[[ Raw data, beginning ]]

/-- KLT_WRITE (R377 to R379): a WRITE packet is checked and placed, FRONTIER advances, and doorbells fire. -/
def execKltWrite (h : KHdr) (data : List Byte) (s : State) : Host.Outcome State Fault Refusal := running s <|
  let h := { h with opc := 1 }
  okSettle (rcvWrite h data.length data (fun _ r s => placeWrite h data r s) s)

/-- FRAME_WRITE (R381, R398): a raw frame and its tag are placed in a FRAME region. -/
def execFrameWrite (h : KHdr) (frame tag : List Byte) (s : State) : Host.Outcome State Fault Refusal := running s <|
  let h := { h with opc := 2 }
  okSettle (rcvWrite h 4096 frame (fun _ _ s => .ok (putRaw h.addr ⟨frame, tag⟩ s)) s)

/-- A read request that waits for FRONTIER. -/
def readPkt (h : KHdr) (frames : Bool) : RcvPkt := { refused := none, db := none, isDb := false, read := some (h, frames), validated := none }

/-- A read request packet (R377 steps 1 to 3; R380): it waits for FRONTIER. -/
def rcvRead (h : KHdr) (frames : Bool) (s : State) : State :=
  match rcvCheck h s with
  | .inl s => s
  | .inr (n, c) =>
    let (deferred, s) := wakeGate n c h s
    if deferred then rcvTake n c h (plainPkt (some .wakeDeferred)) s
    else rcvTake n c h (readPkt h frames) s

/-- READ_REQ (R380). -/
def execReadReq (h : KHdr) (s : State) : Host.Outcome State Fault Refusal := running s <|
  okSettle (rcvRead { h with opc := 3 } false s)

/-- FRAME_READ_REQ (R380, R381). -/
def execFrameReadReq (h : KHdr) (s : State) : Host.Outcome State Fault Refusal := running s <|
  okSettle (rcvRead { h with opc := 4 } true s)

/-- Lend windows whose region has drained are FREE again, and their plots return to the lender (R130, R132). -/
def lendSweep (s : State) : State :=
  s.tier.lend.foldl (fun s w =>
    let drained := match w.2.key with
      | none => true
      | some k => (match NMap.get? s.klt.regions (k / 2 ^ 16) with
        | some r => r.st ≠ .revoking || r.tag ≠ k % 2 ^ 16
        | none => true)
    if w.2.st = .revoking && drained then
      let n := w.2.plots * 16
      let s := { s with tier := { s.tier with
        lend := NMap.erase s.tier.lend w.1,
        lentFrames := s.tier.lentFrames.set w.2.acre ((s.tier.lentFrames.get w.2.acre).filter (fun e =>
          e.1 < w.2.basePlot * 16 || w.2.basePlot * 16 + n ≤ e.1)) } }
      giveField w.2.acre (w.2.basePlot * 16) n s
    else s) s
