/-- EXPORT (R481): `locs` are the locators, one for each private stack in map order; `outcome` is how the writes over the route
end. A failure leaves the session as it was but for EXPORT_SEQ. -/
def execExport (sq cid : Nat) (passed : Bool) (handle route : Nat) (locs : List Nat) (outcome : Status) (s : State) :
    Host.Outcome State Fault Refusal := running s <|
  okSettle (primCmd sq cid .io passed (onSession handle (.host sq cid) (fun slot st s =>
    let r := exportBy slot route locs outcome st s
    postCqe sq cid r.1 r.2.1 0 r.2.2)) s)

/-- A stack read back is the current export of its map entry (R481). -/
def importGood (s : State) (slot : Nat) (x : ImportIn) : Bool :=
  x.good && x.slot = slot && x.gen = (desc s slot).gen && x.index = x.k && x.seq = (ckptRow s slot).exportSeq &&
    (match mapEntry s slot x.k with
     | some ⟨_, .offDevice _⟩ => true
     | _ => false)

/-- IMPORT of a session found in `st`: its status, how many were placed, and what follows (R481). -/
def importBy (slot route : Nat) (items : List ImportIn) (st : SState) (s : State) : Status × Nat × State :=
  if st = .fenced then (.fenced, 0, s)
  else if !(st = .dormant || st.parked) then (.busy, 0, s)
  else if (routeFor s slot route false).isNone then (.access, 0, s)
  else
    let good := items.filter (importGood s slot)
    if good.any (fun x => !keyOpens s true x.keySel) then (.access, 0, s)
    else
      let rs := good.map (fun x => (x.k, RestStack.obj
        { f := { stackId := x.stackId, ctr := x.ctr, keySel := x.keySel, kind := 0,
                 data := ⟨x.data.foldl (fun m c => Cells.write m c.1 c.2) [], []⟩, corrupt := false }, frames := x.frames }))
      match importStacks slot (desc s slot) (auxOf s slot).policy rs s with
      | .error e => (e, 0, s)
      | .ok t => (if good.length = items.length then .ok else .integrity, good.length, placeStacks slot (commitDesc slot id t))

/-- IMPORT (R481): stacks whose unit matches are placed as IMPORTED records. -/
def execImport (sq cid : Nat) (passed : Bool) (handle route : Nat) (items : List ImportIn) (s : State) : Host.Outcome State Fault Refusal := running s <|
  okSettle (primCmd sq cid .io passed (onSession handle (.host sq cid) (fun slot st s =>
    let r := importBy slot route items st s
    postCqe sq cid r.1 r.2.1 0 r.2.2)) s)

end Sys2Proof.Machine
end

[[ Raw data, end ]]

Task statement:
How many lines in the records above hold the word "items"? Give only the number.

Answer box:
5